[issue22393] multiprocessing.Pool shouldn't hang forever if a worker process dies unexpectedly

Oscar Esteban report at bugs.python.org
Mon Nov 12 17:57:52 EST 2018


Oscar Esteban <oesteban at stanford.edu> added the comment:

I tried to reuse as much as I could from the patch, but it didn't solve the issue at first.

I have changed the responsibility of identifying and prescribing a solution when a worker got killed. In the proposed patch, the thread handling results (i.e. tasks queued by one worker as done) was responsible. In the PR, the responsibility is reassigned to the thread handling workers (since, basically, one or more workers suddenly die).
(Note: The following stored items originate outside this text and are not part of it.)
-- ==== Sys2Proof/Tests/Slice0.lean ====
section
/-! SUPPORT. Tests/Slice0.lean: the model's own tests. Expected values are those of spec/95_test_vectors.md (cited as
L2.<block> #<row>) or of the rule named; then, for every obligation with hypotheses, a witness that meets them. -/

namespace Sys2Proof.Tests

open Sys2Proof.Machine

/-! ### Well-formedness: an ill-formed term for each check -/

theorem test_nopFamily0_of_cls_word_refused : Instr.wellFormed (.nopFamily0 0x1E0#12) = false := by decide
theorem test_nopFamily8_of_or_word_refused : Instr.wellFormed (.nopFamily8 0#4 1#4 0x1#4) = false := by decide
theorem test_nopFamilyE_of_skp_word_refused : Instr.wellFormed (.nopFamilyE 5#4 0x9E#8) = false := by decide
theorem test_nopFamilyF_of_key_wait_word_refused : Instr.wellFormed (.nopFamilyF 3#4 0x0A#8) = false := by decide
theorem test_nopFamilyF_of_sound_word_accepted : Instr.wellFormed (.nopFamilyF 3#4 0x18#8) = true := by decide

/-! ### Decoding: every constructor by a word written out from the opcode map (R83) -/

theorem test_decode_families_0_to_2 :
    [0x00E0#16, 0x05E0#16, 0x00EE#16, 0x0FEE#16, 0x0123#16, 0x00E1#16, 0x1ABC#16, 0x2300#16].map decode =
      [.cls 0#4, .cls 5#4, .ret 0#4, .ret 0xF#4, .nopFamily0 0x123#12, .nopFamily0 0x0E1#12, .jp 0xABC#12,
       .call 0x300#12] := by decide
theorem test_decode_families_3_to_7_and_9 :
    [0x320A#16, 0x420A#16, 0x5120#16, 0x5121#16, 0x6FAA#16, 0x7320#16, 0x9120#16, 0x933F#16].map decode =
      [.seVxKk 2#4 0x0A#8, .sneVxKk 2#4 0x0A#8, .seVxVy 1#4 2#4 0#4, .seVxVy 1#4 2#4 1#4, .ldVxKk 0xF#4 0xAA#8,
       .addVxKk 3#4 0x20#8, .sneVxVy 1#4 2#4 0#4, .sneVxVy 3#4 3#4 0xF#4] := by decide
theorem test_decode_family_8 :
    [0x8120#16, 0x8121#16, 0x8122#16, 0x8123#16, 0x8124#16, 0x8125#16, 0x8126#16, 0x8127#16, 0x812E#16, 0x8128#16,
     0x812F#16].map decode =
      [.ldVxVy 1#4 2#4, .orVxVy 1#4 2#4, .andVxVy 1#4 2#4, .xorVxVy 1#4 2#4, .addVxVy 1#4 2#4, .subVxVy 1#4 2#4,
       .shrVx 1#4 2#4, .subnVxVy 1#4 2#4, .shlVx 1#4 2#4, .nopFamily8 1#4 2#4 8#4, .nopFamily8 1#4 2#4 0xF#4] := by
  decide
theorem test_decode_families_A_to_E :
    [0xAFFF#16, 0xB300#16, 0xC30F#16, 0xD125#16, 0xE59E#16, 0xE5A1#16, 0xE19F#16].map decode =
      [.ldINnn 0xFFF#12, .jpV0Nnn 0x300#12, .rndVxKk 3#4 0x0F#8, .drw 1#4 2#4 5#4, .skp 5#4, .sknp 5#4,
       .nopFamilyE 1#4 0x9F#8] := by decide
theorem test_decode_family_F :
    [0xF307#16, 0xF30A#16, 0xF315#16, 0xF21E#16, 0xF029#16, 0xF333#16, 0xF255#16, 0xF265#16, 0xF318#16].map decode =
      [.ldVxDt 3#4, .ldVxK 3#4, .ldDtVx 3#4, .addIVx 2#4, .ldFVx 0#4, .ldBVx 3#4, .ldMemVx 2#4, .ldVxMem 2#4,
       .nopFamilyF 3#4 0x18#8] := by decide
theorem test_decode_table_word : decodeTableWord 16 0xD125 = some (.drw 1#4 2#4 5#4) := by decide
theorem test_decode_one_byte_truncated : decodeBytes [0x12#8] = .error .truncated := by decide
theorem test_encode_words :
    [Instr.ret 0xF#4, .call 0x300#12, .seVxKk 2#4 0x0A#8, .shlVx 1#4 2#4, .drw 1#4 2#4 5#4, .ldVxMem 2#4].map encode =
      [0x0FEE#16, 0x2300#16, 0x320A#16, 0x812E#16, 0xD125#16, 0xF265#16] := by decide

/-! ### One cycle -/

/-- The reset state with some registers set. -/
def withRegs (l : List (Nibble × Byte)) (s : State := State.reset) : State := l.foldl (fun s p => s.setV p.1 p.2) s

/-- The reset state with some bytes stored from `a`. -/
def withBytes (a : Nat) (l : List Byte) (s : State := State.reset) : State := { s with mem := s.mem.writeBlock a l }

/-- Whether the one step that runs the word `w` in `s` answers a next state with the property `p`. -/
def runs (s : State) (w : Nat) (p : State → Bool) : Bool :=
  match step (s.withFetchWord 16 w) with
  | .next t => p t
  | .fault _ => false
  | .refused _ => false

/-- L2.1 #1. -/
theorem test_cycle_ticks_timer : runs { State.reset with dt := 5 } 0x6007
    (fun t => t.getV 0 == 7 && t.pc == 0x202 && t.dt == 4) = true := by decide
/-- L2.1 #2. -/
theorem test_fetch_at_last_address : runs { State.reset with pc := 0xFFE } 0x1200 (fun t => t.pc == 0x200) = true := by
  decide
/-- L2.1 #3: the timer does not tick. -/
theorem test_fetch_at_fff_faults : (match step { State.reset with pc := 0xFFF, dt := 3 } with
    | .next t => t.status == .faulted (.fetchOutOfRange 0xFFF) && t.pc == 0xFFF && t.dt == 3
    | _ => false) = true := by decide
/-- L2.1 #5. -/
theorem test_odd_pc_is_fetched : runs { State.reset with pc := 0x201 } 0x60AB
    (fun t => t.getV 0 == 0xAB && t.pc == 0x203) = true := by decide
/-- L2.1 #7. -/
theorem test_timer_stays_at_zero : runs State.reset 0x0000 (fun t => t.pc == 0x202 && t.dt == 0) = true := by decide

/-! ### Flow -/

/-- L2.2 #1, one pixel on. -/
theorem test_cls : runs { State.reset with disp := State.reset.disp.set 3 true } 0x00E0
    (fun t => !t.disp[3] && t.pc == 0x202) = true := by decide
/-- L2.2 #3. -/
theorem test_ret : runs { State.reset with sp := 2, stack := State.reset.stack.set 1 0x0310 } 0x00EE
    (fun t => t.sp == 1 && t.pc == 0x310 && t.stack[1] == 0x310) = true := by decide
/-- L2.2 #4. -/
theorem test_ret_underflow : runs State.reset 0x00EE
    (fun t => t.status == .faulted (.stackUnderflow 0x200 0x00EE) && t.pc == 0x200) = true := by decide
/-- L2.2 #8. -/
theorem test_nop_family_0 : runs State.reset 0x0123 (fun t => t.pc == 0x202) = true := by decide
/-- L2.2 #9. -/
theorem test_jp : runs State.reset 0x1ABC (fun t => t.pc == 0xABC) = true := by decide
/-- L2.2 #13. -/
theorem test_call_last_entry : runs { State.reset with pc := 0x400, sp := 15 } 0x2500
    (fun t => t.stack[15] == 0x0402 && t.sp == 16 && t.pc == 0x500) = true := by decide
/-- L2.2 #14. -/
theorem test_call_overflow : runs { State.reset with sp := 16 } 0x2500
    (fun t => t.status == .faulted (.stackOverflow 0x200 0x2500) && t.sp == 16 && t.pc == 0x200) = true := by decide

/-! ### Skips -/

/-- L2.3 #1. -/
theorem test_se_kk_skips : runs (withRegs [(2, 0x0A)]) 0x320A (fun t => t.pc == 0x204) = true := by decide
/-- L2.3 #2. -/
theorem test_se_kk_does_not_skip : runs (withRegs [(2, 0x0B)]) 0x320A (fun t => t.pc == 0x202) = true := by decide
/-- L2.3 #3. -/
theorem test_sne_kk_skips : runs (withRegs [(2, 0x0B)]) 0x420A (fun t => t.pc == 0x204) = true := by decide
/-- L2.3 #7. -/
theorem test_se_registers_skips : runs (withRegs [(1, 0x33), (2, 0x33)]) 0x5121 (fun t => t.pc == 0x204) = true := by
  decide
/-- L2.3 #10. -/
theorem test_sne_same_register : runs State.reset 0x933F (fun t => t.pc == 0x202) = true := by decide

/-! ### Immediate and ALU -/

/-- L2.4 #1. -/
theorem test_ld_kk_vf : runs State.reset 0x6FAA (fun t => t.getV 0xF == 0xAA) = true := by decide
/-- L2.4 #2. -/
theorem test_add_kk_no_carry : runs (withRegs [(0, 1), (0xF, 7)]) 0x70FF (fun t => t.getV 0 == 0 && t.getV 0xF == 7) =
    true := by decide
/-- L2.5 #1. -/
theorem test_ld_register : runs (withRegs [(1, 0x42)]) 0x8010 (fun t => t.getV 0 == 0x42) = true := by decide
/-- L2.5 #2. -/
theorem test_or_keeps_vf : runs (withRegs [(0, 0x0F), (1, 0xF0), (0xF, 0x55)]) 0x8011
    (fun t => t.getV 0 == 0xFF && t.getV 0xF == 0x55) = true := by decide
/-- L2.5 #3. -/
theorem test_and : runs (withRegs [(0, 0x3C), (1, 0x0F)]) 0x8012 (fun t => t.getV 0 == 0x0C) = true := by decide
/-- L2.5 #4. -/
theorem test_xor : runs (withRegs [(0, 0xFF), (1, 0x0F)]) 0x8013 (fun t => t.getV 0 == 0xF0) = true := by decide
/-- L2.5 #6. -/
theorem test_add_carries : runs (withRegs [(0, 0xC8), (1, 0x64)]) 0x8014
    (fun t => t.getV 0 == 0x2C && t.getV 0xF == 1) = true := by decide
/-- L2.5 #8. -/
theorem test_add_to_vf_keeps_the_flag : runs (withRegs [(0xF, 0x10), (1, 0xF0)]) 0x8F14
    (fun t => t.getV 0xF == 1) = true := by decide
/-- L1.5, last vector. -/
theorem test_sub_borrows : runs (withRegs [(0, 5), (1, 7)]) 0x8015 (fun t => t.getV 0 == 0xFE && t.getV 0xF == 0) =
    true := by decide
/-- L2.5 #11. -/
theorem test_sub_equal : runs (withRegs [(0, 5)]) 0x8005 (fun t => t.getV 0 == 0 && t.getV 0xF == 1) = true := by decide
/-- L2.5 #14. -/
theorem test_subn : runs (withRegs [(0, 5), (1, 7)]) 0x8017 (fun t => t.getV 0 == 2 && t.getV 0xF == 1) = true := by
  decide
/-- L2.5 #12. -/
theorem test_subn_borrows : runs (withRegs [(0, 1)]) 0x8017 (fun t => t.getV 0 == 0xFF && t.getV 0xF == 0) = true := by
  decide
/-- L2.5 #17. -/
theorem test_shr_ignores_vy : runs (withRegs [(0, 4), (1, 0xFF)]) 0x8016 (fun t => t.getV 0 == 2 && t.getV 0xF == 0) =
    true := by decide
/-- L2.5 #18. -/
theorem test_shr_vf : runs (withRegs [(0xF, 3)]) 0x8F06 (fun t => t.getV 0xF == 1) = true := by decide
/-- L2.5 #21. -/
theorem test_shl : runs (withRegs [(0, 0x81)]) 0x800E (fun t => t.getV 0 == 2 && t.getV 0xF == 1) = true := by decide
/-- L2.5 #23. -/
theorem test_nop_family_8 : runs (withRegs [(0, 0x12), (0xF, 0x34)]) 0x8018
    (fun t => t.getV 0 == 0x12 && t.getV 0xF == 0x34 && t.pc == 0x202) = true := by decide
The patch defined a new BROKEN state that was assigned to the results handler thread. I transferred this behavior to the worker handler thread. But, I'm guessing that the BROKEN state should be assigned to the Pool object instead, to be fully semantic. Although that would require passing the reference to the object around and complicate unnecessarily the implementation. Happy to reconsider though.

I added three tests, one that was present with the patch, a variation of it adding some wait before killing the worker, and the one that Francis Bolduc posted here (https://bugs.python.org/issue22393#msg294968).

Please let me know whether any conversation about this bug should take place in GitHub, with the PR instead of here.

Thanks a lot for the guidance, Antoine.